Activity -> Please keep to the lines below from the one with "else if s.ref.clk = .locking" through the one with "let s1 := if lost then forget s else s", and restate them word for word, ends included.

Information provided ->
/-- R319: a change of selected input or an entry to or exit from HOLDOVER or FREERUN: a slew from the present frequency
towards the new target. -/
def clockTo (sel : Option Nat) (goal : ClkSt) (cause : Nat) (s : State) : State :=
  let target := match sel with
    | some k => (match refIn k s with | some r => r.offset | none => 0)
    | none => if goal = .holdover then s.ref.mem else 0
  let off := offNow s
  let clk := if off = target then goal else .locking
  let s1 := { s with ref := { s.ref with
      sel := sel, clk := clk, toState := goal, off := off, target := target, frozenWord := false,
      lastSwitch := s.time.lts.sf, slewFrom := refNs s, lockedFrom := s.time.wardenNs, calSum := 0, calTime := 0 } }
  switchNote sel s.ref.sel clk s.ref.clk cause (target - off) s1

/-- The state the clock has or is slewing to. -/
def clkGoal (s : State) : ClkSt := if s.ref.clk = .locking then s.ref.toState else s.ref.clk

/-- R319: the target of a slew moves: the slew goes on from the frequency it has reached. -/
def retarget (t : Int) (s : State) : State :=
  if s.ref.target = t then s
  else
    let run := slewRun s
    let ended := decide ((s.ref.target - s.ref.off).natAbs ≤ run)
    { s with ref := { s.ref with
        off := offNow s, target := t, slewFrom := if ended then refNs s else s.ref.slewFrom + (run * 400000 + 2) / 3 } }

/-- R312, R319: between switches the loop follows the selected input: LOCKED, the clock has its frequency; LOCKING, it slews to
it. A frozen control word holds. -/
def followStep (s : State) : State :=
  match s.ref.sel with
  | none => s
  | some k =>
    match refIn k s with
    | none => s
    | some r =>
      if s.ref.frozenWord then s
      else if s.ref.clk = .locked then { s with ref := { s.ref with off := r.offset, target := r.offset } }
      else if s.ref.clk = .locking then retarget r.offset s
      else s

/-- R329: why the selection changed. -/
def switchCause (new : Option Nat) (s : State) : Nat :=
  if s.ref.hostSel then 0
  else
    match new, s.ref.sel with
    | none, _ => 4
    | some n, some o =>
      if !qualified o s then 1 else if s.ref.mode = 1 ∧ n = s.ref.manual then 3 else 2
    | some n, none => if s.ref.mode = 1 ∧ n = s.ref.manual then 3 else 2

/-- R318, fourth: selection. -/
def selectStep (s : State) : State :=
  let new := wantedSel s
  let goal : ClkSt := if new.isSome then .locked else idleClk s
  let lost := match s.ref.sel with | some o => !qualified o s | none => false
  let s1 := if lost then forget s else s
  let s2 := if new = s.ref.sel ∧ goal = clkGoal s then s1 else clockTo new goal (switchCause new s) s1
  { s2 with ref := { s2.ref with hostSel := false } }

/-! ### Disagreement (R317) -/

/-- REF_DISAGREE. -/
def disagreeNote (a b : RefIn) (set : Bool) (s : State) : State :=
  notify 0x0A02 (BitVec.ofNat 16 a.num) (some set) (ev [fld 20 1 b.num, fldI 24 4 (b.offset - a.offset)]) s

/-- A pair of qualified inputs of equal priority at one evaluation: 16 evaluations against its standing turn it. -/
def pairStep (a b : RefIn) (s : State) : State :=
  let r := s.ref
  let p := (a.num, b.num)
  let standing := r.disagree.contains p
  let differ := decide (2000000 < (a.offset - b.offset).natAbs)
  let n := match r.runs.find? fun x => decide ((x.1, x.2.1) = p) with | some x => x.2.2 | none => 0
  let rest := r.runs.filter fun x => decide ((x.1, x.2.1) ≠ p)
  if differ = standing then { s with ref := { r with runs := rest } }
  else if n + 1 < 16 then { s with ref := { r with runs := (a.num, b.num, n + 1) :: rest } }
  else
    disagreeNote a b differ { s with ref := { r with
      runs := rest, disagree := if differ then p :: r.disagree else r.disagree.filter fun q => decide (q ≠ p) } }

/-- The pairs of qualified inputs of equal priority, the lower number first. -/
def refPairs (s : State) : List (RefIn × RefIn) :=
  s.ref.inputs.flatMap fun a => (s.ref.inputs.filter fun b =>
    decide (a.num < b.num) && decide (a.st = .qualified) && decide (b.st = .qualified) && decide (a.prio = b.prio)).map
      fun b => (a, b)

/-- R317: every pair at one evaluation; the run of a pair that is no longer comparable is broken. -/
def disagreeStep (s : State) : State :=
  let ps := refPairs s
  let live (x : Nat × Nat × Nat) : Bool := ps.any fun p => decide (p.1.num = x.1) && decide (p.2.num = x.2.1)
  ps.foldl (fun s p => pairStep p.1 p.2 s) { s with ref := { s.ref with runs := s.ref.runs.filter live } }

/-- REF_EVALUATION (R318): failures, completed soaks, selection; then disagreement and learning. -/
def refEvaluate (ms : List RefMeas) (s : State) : State :=
  let ks := s.ref.inputs.map fun r => r.num
  let s1 := ks.foldl (failStep ms) s
  let s2 := ks.foldl soakStep s1
  let s3 := calGather (learn ms (disagreeStep (followStep (selectStep s2))))
  { s3 with ref := { s3.ref with evalAt := refNs s } }

/-- R318, R319: the superframe boundary of an evaluation. -/
def atEvaluation (s : State) : Bool :=
  atBoundary s && match taskAt .references s with | some x => decide (x.start = s.time.lts.sf) | none => false

/-- CLOCK_SLEW_COMPLETE: the slew has reached its target (R319). It takes effect at an evaluation, whose stamp REF_SWITCH
carries (R329). -/
def execClockSlewComplete (s : State) : Out :=
  .next (if s.ref.clk = .locking ∧ atEvaluation s ∧ offNow s = s.ref.target then
    switchNote s.ref.sel s.ref.sel s.ref.toState .locking 6 0
      { s with ref := { s.ref with clk := s.ref.toState, off := s.ref.target, lockedFrom := s.time.wardenNs, calSum := 0, calTime := 0 } }
  else s)

/-- REF_ACTIVITY_LOSS: hardware freezes the loop's control word when the selected input is the one; the next evaluation
disqualifies it (R312). -/
def execRefActivityLoss (input : Byte) (s : State) : Out :=
  if inputExists input.toNat then
    .next (match refIn input.toNat s with
    | none => s
    | some r =>
      if r.st = .disabled then s
      else
        let s1 := modRef input.toNat (fun r => { r with inactive := true }) s
        if s.ref.sel = some input.toNat then { s1 with ref := { s1.ref with frozenWord := true } } else s1)
  else .fault .noSuchPart

/-- R327, R433: on wake every enabled input restarts in SOAKING without dREF, and the clock, which stood, starts in HOLDOVER or
FREERUN at its frequency; an old disagreement is forgotten. -/
def refWake (s : State) : State :=
  let s1 := { s with ref := { s.ref with
      inputs := s.ref.inputs.map fun r =>
        if r.st = .disabled then r
        else { r with st := .soaking, dref := false, soakFrom := none, overFrom := none, first := true },
      runs := [], disagree := [], evalAt := refNs s,
      off := if memOk s then s.ref.mem else 0, slewFrom := refNs s, target := if memOk s then s.ref.mem else 0 } }
  clockTo none (if memOk s then .holdover else .freerun) 5 s1

/-! ### Time of day (R98, R323) -/

/-- The anchor from which time of day is projected. -/
def anchorNow (s : State) : Anchor := s.ref.proj.getD ⟨0, 0, Lts.zero⟩

/-- R98: nanoseconds of the host's epoch at a stamp, projected at the nominal symbol rate. -/
def todAt (t : Lts) (s : State) : Int :=
  let a := anchorNow s
  (a.secs.toNat * 1000000000 + a.ns : Int) + ((t.toNat : Int) - a.lts.toNat) * 1000000 / s.time.rate

/-- R98: seconds of day, time of day being the seconds count modulo 86,400 (R323). -/
def secondsOfDay (s : State) : Nat := (todAt (nowLts s) s / 1000000000 % 86400).toNat

/-- The projection is carried to a change of symbol rate. -/
def carryTod (s : State) : State :=
  let n := (todAt s.time.lts s).toNat
  { s with ref := { s.ref with
      proj := some ⟨BitVec.ofNat 48 (n / 1000000000), n % 1000000000, s.time.lts⟩ } }

/-- R98: the number of the interval of so many seconds that contains a stamp. -/
def intervalOf (secs : Nat) (t : Lts) (s : State) : Int := todAt t s / ((secs : Int) * 1000000000)

/-- R98: the first superframe start at or after an instant of time of day, in seconds, as a superframe count. -/
def startAt (secs : Int) (s : State) : Int :=
  let a := anchorNow s
  let ns := (a.secs.toNat * 1000000000 + a.ns : Int) - secs * 1000000000
  let back := (ns * s.time.rate - (a.lts.toNat : Int) * 1000000) / (1000000 * 2 ^ 24)
  0 - back

/-- R99: a boundary of the interval that runs now lies elsewhere under another anchor. -/
def boundaryMoves (secs : Nat) (before after : State) : Bool :=
  let now := Lts.boundary before.time.lts.sf
  let k (s : State) : Int := intervalOf secs now s
  decide (startAt (k before * secs) before ≠ startAt (k after * secs) after)
    || decide (startAt ((k before + 1) * secs) before ≠ startAt ((k after + 1) * secs) after)

/-- R340: the projected millisecond now. -/
def msNow (s : State) : Int := todAt s.time.lts s / 1000000

/-- R324: the whole second of time of day, less OFFSET, in which PPSOUT stands in mode 1. -/
def ppsSecond (s : State) : Int := (todAt s.time.lts s - s.ref.ppsOffset) / 1000000000

/-- R99, R323, R325, R342: a new anchor marks a running interval incomplete when it moves one of its boundaries, moves PPSOUT's
next edge in mode 1, and is noted in the history record, which goes on in the millisecond that the anchor projects. -/
def newAnchor (a : Anchor) (s : State) : State :=
  let s1 := { s with
    ref := { s.ref with anchor := some a, proj := some a, ppsAnchor := decide (s.ref.ppsMode = 1) },
    hs := { s.hs with senseNew := true, acc := { s.hs.acc with todStep := true } } }
  let cause (secs n : Nat) : Nat := if boundaryMoves secs s s1 then n ||| 1 else n
  let moved := boundaryMoves 900 s s1 || boundaryMoves 86400 s s1
  { s1 with
    hs := { s1.hs with acc := { s1.hs.acc with ms := msNow s1, partial_ := s1.hs.acc.partial_ || moved } },
    ref := { s1.ref with ppsSec := ppsSecond s1 },
    health := { s1.health with cause15 := cause 900 s1.health.cause15, cause24 := cause 86400 s1.health.cause24 } }

def todReply (h : Hdr) (t : Lts) (s : State) : State :=
  reply 0x0A07 h [fld 16 6 t.sf.toNat, fld 22 3 t.sym.toNat] s

/-- REF.TOD_SET. -/
def execRefTodSet (h : Hdr) (secs : Sf) (ns : Word) (anchor : Byte) (sf : Sf) (sym : Sym) (s : State) : Out :=
  command 0x0A07 h s
    (guarded 0x0A07 h
      [(decide (1000000000 ≤ ns.toNat), .badArg), (decide (anchor ≠ 0 ∧ anchor ≠ 2 ∧ anchor ≠ 3), .badArg)]
      fun s =>
        if anchor = 0 then todReply h ⟨sf, sym⟩ (newAnchor ⟨secs, ns.toNat, ⟨sf, sym⟩⟩ s)
        else { s with ref := { s.ref with
          todWait := s.ref.todWait ++ [(h, anchor.toNat, secs, ns.toNat, s.time.wardenNs, decide (s.q.acting = some true))] } })

/-- R17, R323: an anchor has waited 2 s of the warden's clock for its edge. -/
def anchorLate (w : Hdr × Nat × Sf × Nat × Nat × Bool) (s : State) : Bool := wardenPassed w.2.2.2.2.1 2 s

Output of the exercise ->
      else if s.ref.clk = .locking then retarget r.offset s
      else s

/-- R329: why the selection changed. -/
def switchCause (new : Option Nat) (s : State) : Nat :=
  if s.ref.hostSel then 0
  else
    match new, s.ref.sel with
    | none, _ => 4
    | some n, some o =>
      if !qualified o s then 1 else if s.ref.mode = 1 ∧ n = s.ref.manual then 3 else 2
    | some n, none => if s.ref.mode = 1 ∧ n = s.ref.manual then 3 else 2

/-- R318, fourth: selection. -/
def selectStep (s : State) : State :=
  let new := wantedSel s
  let goal : ClkSt := if new.isSome then .locked else idleClk s
  let lost := match s.ref.sel with | some o => !qualified o s | none => false
  let s1 := if lost then forget s else s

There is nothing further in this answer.